- Shurab-e Saghir Location within Iran
- Coordinates: 32°29′26″N 50°56′54″E﻿ / ﻿32.49056°N 50.94833°E
- Country: Iran
- Province: Chaharmahal and Bakhtiari
- County: Saman
- District: Central
- Rural District: Saman

Population (2016)
- • Total: 3,294
- Time zone: UTC+3:30 (IRST)

= Shurab-e Saghir =

Village in Chaharmahal and Bakhtiari province, Iran

Shurab-e Saghir (شوراب صغير) (Note: Also romanized as Shoorab Saghir and Shūrāb-e Şaghīr; also known as Shūr Āb) is a village in, and the capital of, Saman Rural District in the Central District of Saman County, Chaharmahal and Bakhtiari province, Iran.

==Demographics==
===Ethnicity===
The village is populated by Turkic people.

===Population===
At the time of the 2006 National Census, the village's population was 2,743 in 694 households, when it was in the former Saman District of Shahrekord County.
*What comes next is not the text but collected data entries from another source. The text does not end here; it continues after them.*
-- ==== Sys2Proof/Machine/Prefix.lean ====
section
/-! DEFINITION. The prefix-and-KV unit: BHASH (12_prefix_index.md R200), PFXLOOK (R205), PFXINS (R206), PFXPIN (R208), PFXUNPIN
(R209), ANCM (R211), KVAPP (21 R345 to R348), their table (R201 to R204), their order (R199) and what ROLL does with their
records (R210, R347). -/
namespace Sys2Proof.Machine

/-! ### The result words (R204) -/

def resNone : Word := allOnes
def resFull : Word := allOnes - 1
def resSpec : Word := allOnes - 2
def resBad : Word := allOnes - 3

/-- The unit's result in w[d], under the instruction's lookahead (R198). -/
def unitAnswer (d la : Reg) (x : Word) (s : State) : Effort :=
  let (y, s1) := s.incoming 12 x
  .done (s1.result d la y).advance

/-! ### BHASH and ANCM -/

/-- The chained hash of the tokens onto `h` (R200). -/
def bhash (h : Word) (toks : List Half) : Word :=
  (toks.foldl (fun (acc : Word × Nat) t => (acc.1 ^^^ rotl64 (zx t) (4 * acc.2), acc.2 + 1)) (rotl64 h 13, 0)).1

/-- A half of a place as a unit reads it. -/
def unitHalf (s : State) (pl : Place) : Half := if specialAt s.part pl.space pl.off then 0 else s.halfAt pl

/-- BHASH (R200): w[d] := the hash of the block of 16 tokens at w[b] onto w[a]. -/
def execBhash (d a b l : Reg) (s : State) : Result :=
  issue (.bhash d a b l) s none (wRegs [d, a, b]) fun s =>
    let h := s.rd a
    afterPlain s (unitAccess 4 16 (s.rd b) · fun ps s => unitAnswer d l (bhash h (ps.map (unitHalf s))) s)

/-- The ancestry mask of node `n` (R211), with `fuel` steps left. -/
def ancestry (parent : Nat → Nat) : Nat → Nat → Word → Word
  | 0, _, _ => 0
  | fuel + 1, n, mask =>
    if bit mask n then 0
    else
      let m := setBit mask n true
      let p := parent n
      if p = 0xFF then m else if 64 ≤ p then 0 else ancestry parent fuel p m

/-- The result of ANCM on a parent-pointer table and a node (R211). -/
def ancm (table : Vec) (node : Word) : Word :=
  if 64 ≤ node then 0 else ancestry (fun n => (byteOf table n).toNat) 64 node.toNat 0

/-- ANCM (R211): w[d] := the ancestry mask of node w[b] in the table at w[a]. DEDUCED (log entry 94): the table is read, with its traps, for a
node of 64 or more too. -/
def execAncm (d a b l : Reg) (s : State) : Result :=
  issue (.ancm d a b l) s none (wRegs [d, a, b]) fun s =>
    let node := s.rd b
    afterPlain s (unitAccess 64 1 (s.rd a) · fun ps s =>
      let table := (pieceWords s 64 ps).foldr (fun (w : Word) (acc : Vec) => (acc <<< 64) ||| w.setWidth 512) 0
      unitAnswer d l (ancm table node) s)

/-! ### The table -/

/-- A prefix table: the SBM addresses of its entries and headers and the logarithm of its bucket count (R202). -/
structure PrefixTable where
  ent : Word
  hdr : Word
  logb : Nat
  deriving DecidableEq, Repr

/-- An SBM address in memory. -/
def sbmAt (a : Word) : Nat := sbmKey (bits a 31 28) (bits a 27 0)

/-- The descriptor's words name a table: none where R204 refuses it. -/
def tableOf (ws : List Word) : Option PrefixTable :=
  let e := recWord ws 0
  let h := recWord ws 1
  if addrSpace e ≠ 1 || addrSpace h ≠ 1 || !addrMbz e || !addrMbz h || e.toNat % 128 ≠ 0 || h.toNat % 8 ≠ 0
    || bits (recWord ws 2) 63 5 ≠ 0 || recWord ws 3 ≠ 0 || 19 < bits (recWord ws 2) 4 0 then none
  else some ⟨e, h, bits (recWord ws 2) 4 0⟩

/-- The first address of `n` bytes at SBM address `a` that lies outside what SBMWIN allows or outside the die (R204). -/
def firstOutside (p : Partition) (a : Word) (n : Nat) : Option Word :=
  let off := bits a 27 0
  let limit := Nat.min (2 ^ 28) ((bits p.sbmwin 27 16 + 1) * 65536)
  if !sbmAllowed p (bits a 31 28) off then some a
  else if limit < off + n then some (a + BitVec.ofNat 64 (limit - off)) else none

/-- The first address outside of the areas of the table (R204). DESIGN CHOICE (log entry 93): the entry area's where both lie outside. -/
def PrefixTable.outside (t : PrefixTable) (p : Partition) : Option Word :=
  (firstOutside p t.ent (512 * 2 ^ t.logb)).or (firstOutside p t.hdr (8 * 2 ^ t.logb))

/-- The bucket of a hash (R201). -/
def PrefixTable.bucket (t : PrefixTable) (h : Word) : Nat := (h ^^^ (h >>> 32)).toNat % 2 ^ t.logb

/-- The SBM address of entry `i` and of header `b`. -/
def PrefixTable.entry (t : PrefixTable) (i : Nat) : Word := t.ent + BitVec.ofNat 64 (128 * i)
def PrefixTable.header (t : PrefixTable) (b : Nat) : Word := t.hdr + BitVec.ofNat 64 (8 * b)

/-- Word `n` of entry `i`. -/
def PrefixTable.word (t : PrefixTable) (s : State) (i n : Nat) : Word := s.mem.word (sbmAt (t.entry i) + 8 * n)
def PrefixTable.seq (t : PrefixTable) (s : State) (b : Nat) : Nat := bits (s.mem.word (sbmAt (t.header b))) 15 0

/-- The first error among `n` bytes at SBM address `a` (R204). -/
def sbmError (s : State) (a : Word) (n : Nat) : Option Cause :=
  (s.poisonIn (sbmAt a) n).map fun p => causeOf 0x0A (a + BitVec.ofNat 64 (p - sbmAt a))

/-- Fields of a state word (R202). -/
def swValid (w : Word) : Bool := bit w 63
def swClaimed (w : Word) : Bool := bit w 62
def swPin (w : Word) : Nat := bits w 31 16
def swAge (w : Word) : Nat := bits w 15 0

/-- Words `lo` to `lo + n - 1` of an entry equal those of the key. -/
def PrefixTable.agrees (t : PrefixTable) (s : State) (key : List Word) (i lo n : Nat) : Bool :=
  (List.range n).all (fun k => t.word s i (lo + k) = recWord key (lo + k))

/-- The tag of entry `i` is the key's: HASH, PARENT and TOKENS (R202). -/
def PrefixTable.tagged (t : PrefixTable) (s : State) (key : List Word) (i : Nat) : Bool :=
  t.agrees s key i 1 2 && t.agrees s key i 4 8

/-- A state word with PIN + 1 and AGE := `age`. -/
def swPinned (w : Word) (age : Nat) : Word := setBits (setBits w 31 16 (swPin w + 1)) 15 0 age
/-- The place of an SBM address. -/
def sbmPlace (a : Word) : Place := ⟨.sbm, sbmAt a, bits a 27 0, 0, .none⟩

/-- The table and the key, read and checked, given to `f`; the descriptor's refusal and the bounds of R204. -/
def withTable (d la : Reg) (desc : Word) (s : State) (f : PrefixTable → State → Effort) : Effort :=
  afterPlain s fun s =>
    unitAccess 32 1 desc s fun ps s =>
      match tableOf (pieceWords s 32 ps) with
      | none => unitAnswer d la resBad s
      | some t =>
        match t.outside s.part with
        | some a => .trap (causeOf 0x06 a)
        | none => f t s

/-- An uncorrectable error in words 1 to 11 of a key, the words that are read (R203). -/
def keyError (s : State) (ps : List (Word × Place)) : Option Cause :=
  match ps with
  | [(a, pl), (b, ql)] => (dataError s (pl.up 8) (a + 8) 56).or (dataError s ql b 32)
  | _ => none

/-- The key at `addr` (R203). -/
def withKey (addr : Word) (s : State) (f : List Word → State → Effort) : Effort :=
  unitAccessBy keyError 64 2 addr s fun ps s => f (pieceWords s 64 ps) s

/-! ### PFXLOOK -/

/-- The first way from `i` on, of `n`, with VALID = 1 and the key's tag; each way's second granule is read first (R205). -/
def PrefixTable.probe (t : PrefixTable) (s : State) (key : List Word) : Nat → Nat → Except Cause (Option Nat)
  | 0, _ => .ok none
  | n + 1, i =>
    match (sbmError s (t.entry i + 64) 64).or (sbmError s (t.entry i) 64) with
    | some c => .error c
    | none => if swValid (t.word s i 0) && t.tagged s key i then .ok (some i) else t.probe s key n (i + 1)

/-- PFXLOOK (R205): w[d] := the index of the entry that holds the key's tag. Its loads of the bucket wait for the jobs that write there
(06_ordering.md R104). -/
def execPfxlook (d a b l : Reg) (s : State) : Result :=
  issue (.pfxlook d a b l) s none (wRegs [d, a, b]) fun s =>
    let kaddr := s.rd b
    withTable d l (s.rd a) s fun t s =>
      withKey kaddr s fun key s =>
        let first := 4 * t.bucket (recWord key 1)
        if s.stalled (t.entry first) 512 false then .parked (s.parkOn .issue)
        else
          match t.probe s key 4 first with
          | .error c => .trap c
          | .ok none => unitAnswer d l resNone s
          | .ok (some i) => unitAnswer d l (BitVec.ofNat 64 (i + (if swClaimed (t.word s i 0) then 2 ^ 63 else 0))) s

/-! ### PFXINS -/

/-- The ways of a bucket that may be claimed, in R206's order: free ways upward, then ready unpinned ways, the oldest first. -/
def PrefixTable.candidates (t : PrefixTable) (s : State) (b : Nat) : List Nat :=
  let ways := (List.range 4).map (fun w => 4 * b + w)
  let age (i : Nat) : Nat := (t.seq s b + 65536 - swAge (t.word s i 0)) % 65536
  let ready := ways.filter (fun i =>
    let w := t.word s i 0
    swValid w && !swClaimed w && swPin w = 0)
  ways.filter (fun i => !swValid (t.word s i 0)) ++ ready.foldl (fun acc i => insertWay age i acc) []
where
  /-- Way `i` behind every way at least as old. -/
  insertWay (age : Nat → Nat) (i : Nat) : List Nat → List Nat
    | [] => [i]
    | j :: js => if age j < age i then i :: j :: js else j :: insertWay age i js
The following census in 2011 counted 2,985 people in 837 households. The 2016 census measured the population of the village as 3,294 people in 1,015 households, by which time the district had been separated from the county in the establishment of Saman County. The rural district was transferred to the new Central District. It was the most populous village in its rural district.